I've found a related question, which helped me get started on this. I can get it to work for the example on the question, but I'm running into an issue when the tangent is not y = 0.
Other question is here: How to Determine an Equation of a Circle using a Line and Two Points on a Circle
Sorry I can't post a picture as I don't have enough reputation.. One can be found at http://www.chucara.dk/images/Voronoi3.png
My question is: Given two points P1:$(10,10)$ and P2:$(20,20)$ and a tangent of $y = 40$, what is the center of the circle O:$(a,b)$ that has both points on its circumference and has the line as a tangent.
I've tried reducing my problem by simply subtracting the tangent from the points' $y$ coordinate and using the example in the other post with points $(10,-30)$ and $(20, -20)$.

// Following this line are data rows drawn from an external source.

theorem witness_ZoneRows :
    (∃ (s : State) (c : Nat), c < 65536 ∧ Admitted s c opAppend true ∧ s.appendErr3 (s.ctx c) = none ∧ (s.ctx c).resv = none ∧ sqeSlba (s.ctx c).sqe < (s.ns (s.ctx c).nsid).nsze ∧ (s.rebuildProj (s.zoneEnt (s.ctx c).nsid (s.zoneOf (s.ctx c).nsid (sqeSlba (s.ctx c).sqe))) (s.ctx c).fseq).zoneWriteErr (s.ctx c).nsid (s.zoneEnt (s.ctx c).nsid (s.zoneOf (s.ctx c).nsid (sqeSlba (s.ctx c).sqe))) none (s.ctx c).count = none ∧ ((s.zent (s.zoneEnt (s.ctx c).nsid (s.zoneOf (s.ctx c).nsid (sqeSlba (s.ctx c).sqe)))).state.hasRows = true → s.lostDies (s.stmpl (s.zent (s.zoneEnt (s.ctx c).nsid (s.zoneOf (s.ctx c).nsid (sqeSlba (s.ctx c).sqe)))).tmpl) ≤ (s.stmpl (s.zent (s.zoneEnt (s.ctx c).nsid (s.zoneOf (s.ctx c).nsid (sqeSlba (s.ctx c).sqe)))).tmpl).parity) ∧ (s.rebuildProj (s.zoneEnt (s.ctx c).nsid (s.zoneOf (s.ctx c).nsid (sqeSlba (s.ctx c).sqe))) (s.ctx c).fseq).openCheck (s.ctx c).nsid (s.zoneEnt (s.ctx c).nsid (s.zoneOf (s.ctx c).nsid (sqeSlba (s.ctx c).sqe))) true = .ok none ∧ (∀ d x, s.ctx? d = some x → x.lockW = none))
    ∧ (∃ (s : State) (c : Nat), c < 65536 ∧ Admitted s c opAppend true ∧ s.appendErr3 (s.ctx c) = none ∧ (s.ctx c).resv = none ∧ sqeSlba (s.ctx c).sqe < (s.ns (s.ctx c).nsid).nsze ∧ ((s.rebuildProj (s.zoneEnt (s.ctx c).nsid (s.zoneOf (s.ctx c).nsid (sqeSlba (s.ctx c).sqe))) (s.ctx c).fseq).proj (s.zoneEnt (s.ctx c).nsid (s.zoneOf (s.ctx c).nsid (sqeSlba (s.ctx c).sqe)))).state = .full)
    ∧ (∃ (s : State) (c : Nat), c < 65536 ∧ Admitted s c opZoneSend true ∧ (s.ctx c).sqe.cdw13.toNat % 256 = 1 ∧ bitAt (s.ctx c).sqe.cdw13.toNat 8 = false ∧ sqeSlba (s.ctx c).sqe < (s.ns (s.ctx c).nsid).nsze ∧ s.zoneOff (s.ctx c).nsid (sqeSlba (s.ctx c).sqe) = 0 ∧ (s.rebuildProj (s.zoneEnt (s.ctx c).nsid (s.zoneOf (s.ctx c).nsid (sqeSlba (s.ctx c).sqe))) (s.ctx c).fseq).zoneActErr (s.ctx c).nsid (s.zoneEnt (s.ctx c).nsid (s.zoneOf (s.ctx c).nsid (sqeSlba (s.ctx c).sqe))) 1 = none ∧ s.lockBlocker { (s.ctx c) with lockW := s.zoneLock (s.ctx c).nsid 1 false (sqeSlba (s.ctx c).sqe) } = none)
    ∧ (∃ (s : State) (c : Nat), c < 65536 ∧ Admitted s c opZoneSend true ∧ (s.ctx c).sqe.cdw13.toNat % 256 = 2 ∧ bitAt (s.ctx c).sqe.cdw13.toNat 8 = false ∧ sqeSlba (s.ctx c).sqe < (s.ns (s.ctx c).nsid).nsze ∧ s.zoneOff (s.ctx c).nsid (sqeSlba (s.ctx c).sqe) = 0 ∧ (s.rebuildProj (s.zoneEnt (s.ctx c).nsid (s.zoneOf (s.ctx c).nsid (sqeSlba (s.ctx c).sqe))) (s.ctx c).fseq).zoneActErr (s.ctx c).nsid (s.zoneEnt (s.ctx c).nsid (s.zoneOf (s.ctx c).nsid (sqeSlba (s.ctx c).sqe))) 2 = none ∧ s.lockBlocker { (s.ctx c) with lockW := s.zoneLock (s.ctx c).nsid 2 false (sqeSlba (s.ctx c).sqe) } = none)
    ∧ (∃ (s : State) (c : Nat), c < 65536 ∧ Admitted s c opZoneSend true ∧ (s.ctx c).sqe.cdw13.toNat % 256 = 4 ∧ bitAt (s.ctx c).sqe.cdw13.toNat 8 = false ∧ sqeSlba (s.ctx c).sqe < (s.ns (s.ctx c).nsid).nsze ∧ s.zoneOff (s.ctx c).nsid (sqeSlba (s.ctx c).sqe) = 0 ∧ (s.rebuildProj (s.zoneEnt (s.ctx c).nsid (s.zoneOf (s.ctx c).nsid (sqeSlba (s.ctx c).sqe))) (s.ctx c).fseq).zoneActErr (s.ctx c).nsid (s.zoneEnt (s.ctx c).nsid (s.zoneOf (s.ctx c).nsid (sqeSlba (s.ctx c).sqe))) 4 = none ∧ s.lockBlocker { (s.ctx c) with lockW := s.zoneLock (s.ctx c).nsid 4 false (sqeSlba (s.ctx c).sqe) } = none)
    ∧ (∃ (s : State) (c : Nat), c < 65536 ∧ Admitted s c opZoneSend true ∧ (s.ctx c).sqe.cdw13.toNat % 256 = 5 ∧ bitAt (s.ctx c).sqe.cdw13.toNat 8 = false ∧ sqeSlba (s.ctx c).sqe < (s.ns (s.ctx c).nsid).nsze ∧ s.zoneOff (s.ctx c).nsid (sqeSlba (s.ctx c).sqe) = 0 ∧ (s.rebuildProj (s.zoneEnt (s.ctx c).nsid (s.zoneOf (s.ctx c).nsid (sqeSlba (s.ctx c).sqe))) (s.ctx c).fseq).zoneActErr (s.ctx c).nsid (s.zoneEnt (s.ctx c).nsid (s.zoneOf (s.ctx c).nsid (sqeSlba (s.ctx c).sqe))) 5 = none ∧ s.lockBlocker { (s.ctx c) with lockW := s.zoneLock (s.ctx c).nsid 5 false (sqeSlba (s.ctx c).sqe) } = none)
    ∧ (∃ (s : State) (c : Nat), c < 65536 ∧ Admitted s c opZoneSend true ∧ (s.ctx c).sqe.cdw13.toNat % 256 = 3 ∧ bitAt (s.ctx c).sqe.cdw13.toNat 8 = false ∧ sqeSlba (s.ctx c).sqe < (s.ns (s.ctx c).nsid).nsze ∧ s.zoneOff (s.ctx c).nsid (sqeSlba (s.ctx c).sqe) = 0 ∧ (s.rebuildProj (s.zoneEnt (s.ctx c).nsid (s.zoneOf (s.ctx c).nsid (sqeSlba (s.ctx c).sqe))) (s.ctx c).fseq).zoneActErr (s.ctx c).nsid (s.zoneEnt (s.ctx c).nsid (s.zoneOf (s.ctx c).nsid (sqeSlba (s.ctx c).sqe))) 3 = none ∧ (s.rebuildProj (s.zoneEnt (s.ctx c).nsid (s.zoneOf (s.ctx c).nsid (sqeSlba (s.ctx c).sqe))) (s.ctx c).fseq).openCheck (s.ctx c).nsid (s.zoneEnt (s.ctx c).nsid (s.zoneOf (s.ctx c).nsid (sqeSlba (s.ctx c).sqe))) false = .ok none ∧ s.lockBlocker { (s.ctx c) with lockW := s.zoneLock (s.ctx c).nsid 3 false (sqeSlba (s.ctx c).sqe) } = none)
    ∧ (∃ (s : State) (c : Nat) (f : Nat × Instr), c < 65536 ∧ f ∈ [(1, .zoneClose c), (2, .zoneFinish c), (4, .zoneReset c), (5, .zoneOffline c)] ∧ Admitted s c opZoneSend true ∧ (s.ctx c).sqe.cdw13.toNat % 256 = f.1 ∧ bitAt (s.ctx c).sqe.cdw13.toNat 8 = true ∧ s.lockBlocker { (s.ctx c) with lockW := s.zoneLock (s.ctx c).nsid f.1 true (sqeSlba (s.ctx c).sqe) } = none)
    ∧ (∃ (s : State) (c : Nat), c < 65536 ∧ Admitted s c opZoneSend true ∧ (s.ctx c).sqe.cdw13.toNat % 256 = 5 ∧ bitAt (s.ctx c).sqe.cdw13.toNat 8 = false ∧ sqeSlba (s.ctx c).sqe < (s.ns (s.ctx c).nsid).nsze ∧ s.zoneOff (s.ctx c).nsid (sqeSlba (s.ctx c).sqe) = 0 ∧ ((s.rebuildProj (s.zoneEnt (s.ctx c).nsid (s.zoneOf (s.ctx c).nsid (sqeSlba (s.ctx c).sqe))) (s.ctx c).fseq).proj (s.zoneEnt (s.ctx c).nsid (s.zoneOf (s.ctx c).nsid (sqeSlba (s.ctx c).sqe)))).state = .full)
    ∧ (∃ (s : State) (c : Nat), c < 65536 ∧ Admitted s c opZoneRecv false ∧ zmrErr3 (s.ctx c).sqe = none ∧ sqeSlba (s.ctx c).sqe < (s.ns (s.ctx c).nsid).nsze)
    ∧ (∃ (s : State) (c : Nat), c < 65536 ∧ Admitted s c opIoMgmtRecv false ∧ (s.ctx c).sqe.cdw10.toNat % 256 = 1 ∧ s.fdpOn (s.ctx c).nsid = true)
    ∧ (∃ (s : State) (c : Nat) (l : List Nat), c < 65536 ∧ Admitted s c opIoMgmtSend true ∧ s.ioSendErr3 (s.ctx c) (some l) = none) := by
  refine ⟨⟨io { stage := 3, opc := opAppend, nsid := 8 } { up with zon := { up.zon with nss := [(8, { zoned := true, nsze := 65536, attached := [0], extents := [3] })], ents := [(3072, { state := .implicit, wp := 0 })] } }, 65535, by 
      unfold Admitted SeatOpen
      refine ⟨by decide +kernel, by decide +kernel, by decide +kernel, by decide +kernel, by decide +kernel, by decide +kernel, by decide +kernel, ?_, ?_⟩
      · rfl
      · intro d x h; rw [io_only (by rfl) h]⟩,
    ⟨io { stage := 3, opc := opAppend, nsid := 8 } { up with zon := { up.zon with nss := [(8, { zoned := true, nsze := 65536, attached := [0], extents := [3] })], ents := [(3072, { state := .full, wp := 0 })] } }, 65535, by unfold Admitted SeatOpen; decide +kernel⟩,
    ⟨io { stage := 3, opc := opZoneSend, nsid := 8, sqe := { cdw13 := 1 } } { up with zon := { up.zon with nss := [(8, { zoned := true, nsze := 65536, attached := [0], extents := [3] })], ents := [(3072, { state := .explicit, wp := 0 })] } }, 65535, by unfold Admitted SeatOpen; decide +kernel⟩,
    ⟨io { stage := 3, opc := opZoneSend, nsid := 8, sqe := { cdw13 := 2 } } { up with zon := { up.zon with nss := [(8, { zoned := true, nsze := 65536, attached := [0], extents := [3] })], ents := [(3072, { state := .empty, wp := 0 })] } }, 65535, by unfold Admitted SeatOpen; decide +kernel⟩,
    ⟨io { stage := 3, opc := opZoneSend, nsid := 8, sqe := { cdw13 := 4 } } { up with zon := { up.zon with nss := [(8, { zoned := true, nsze := 65536, attached := [0], extents := [3] })], ents := [(3072, { state := .full, wp := 0 })] } }, 65535, by unfold Admitted SeatOpen; decide +kernel⟩,
    ⟨io { stage := 3, opc := opZoneSend, nsid := 8, sqe := { cdw13 := 5 } } { up with zon := { up.zon with nss := [(8, { zoned := true, nsze := 65536, attached := [0], extents := [3] })], ents := [(3072, { state := .readOnly, wp := 0 })] } }, 65535, by unfold Admitted SeatOpen; decide +kernel⟩,
    ⟨io { stage := 3, opc := opZoneSend, nsid := 8, sqe := { cdw13 := 3 } } { up with zon := { up.zon with nss := [(8, { zoned := true, nsze := 65536, attached := [0], extents := [3] })], ents := [(3072, { state := .empty, wp := 0 })] } }, 65535, by 
      unfold Admitted SeatOpen
      exact ⟨by decide +kernel, by decide +kernel, by decide +kernel, by decide +kernel, by decide +kernel, by decide +kernel, by decide +kernel, by rfl, by decide +kernel⟩⟩,
    ⟨io { stage := 3, opc := opZoneSend, nsid := 8, sqe := { cdw13 := 0x105 } } { up with zon := { up.zon with nss := [(8, { zoned := true, nsze := 65536, attached := [0], extents := [3] })], ents := [(3072, { state := .readOnly, wp := 0 })] } }, 65535, (5, .zoneOffline 65535), by unfold Admitted SeatOpen; decide +kernel⟩,
    ⟨io { stage := 3, opc := opZoneSend, nsid := 8, sqe := { cdw13 := 5 } } { up with zon := { up.zon with nss := [(8, { zoned := true, nsze := 65536, attached := [0], extents := [3] })], ents := [(3072, { state := .full, wp := 0 })] } }, 65535, by unfold Admitted SeatOpen; decide +kernel⟩,
    ⟨io { stage := 3, opc := opZoneRecv, nsid := 8 } { up with zon := { up.zon with nss := [(8, { zoned := true, nsze := 65536, attached := [0], extents := [3] })], ents := [(3072, { state := .implicit, wp := 0 })] } }, 65535, by unfold Admitted SeatOpen; decide +kernel⟩,
    ⟨io { stage := 3, opc := opIoMgmtRecv, nsid := 8, sqe := { cdw10 := 1 } } { up with zon := { up.zon with fdp := [(0, { enabled := true })], nss := [(8, { zoned := true, nsze := 65536, attached := [0], extents := [3] })], ents := [(3072, { state := .implicit, wp := 0 })] } }, 65535, by unfold Admitted SeatOpen; decide +kernel⟩,
    ⟨io { stage := 3, opc := opIoMgmtSend, nsid := 8, sqe := { cdw10 := 1 } } { up with zon := { up.zon with fdp := [(0, { enabled := true })], nss := [(8, { zoned := true, nsze := 65536, attached := [0], extents := [3], handles := [0] })], ents := [(3072, { state := .implicit, wp := 0 })] } }, 65535, [0], by unfold Admitted SeatOpen; decide +kernel⟩⟩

This gives me a normal of $y = -x-10$
I using the pythagoran theorem and the equation of the normal, I get to the quadratic equation:
$0 = x^2 - 80x + 400$
I solve this, and get two solutions (rounded): $x = 5.36$ and $x = 74.64$
In turn, giving me: $(5.36, 24.64)$ and $(74.64, -44.64)$
However, this doesn't seem right. Can anyone tell me where I've gone wrong in my calculations? Or how would you solve it?
Just to give a bit of background, I'm trying to implement this in C#, so I need a general solution. This is what is causing my headaches.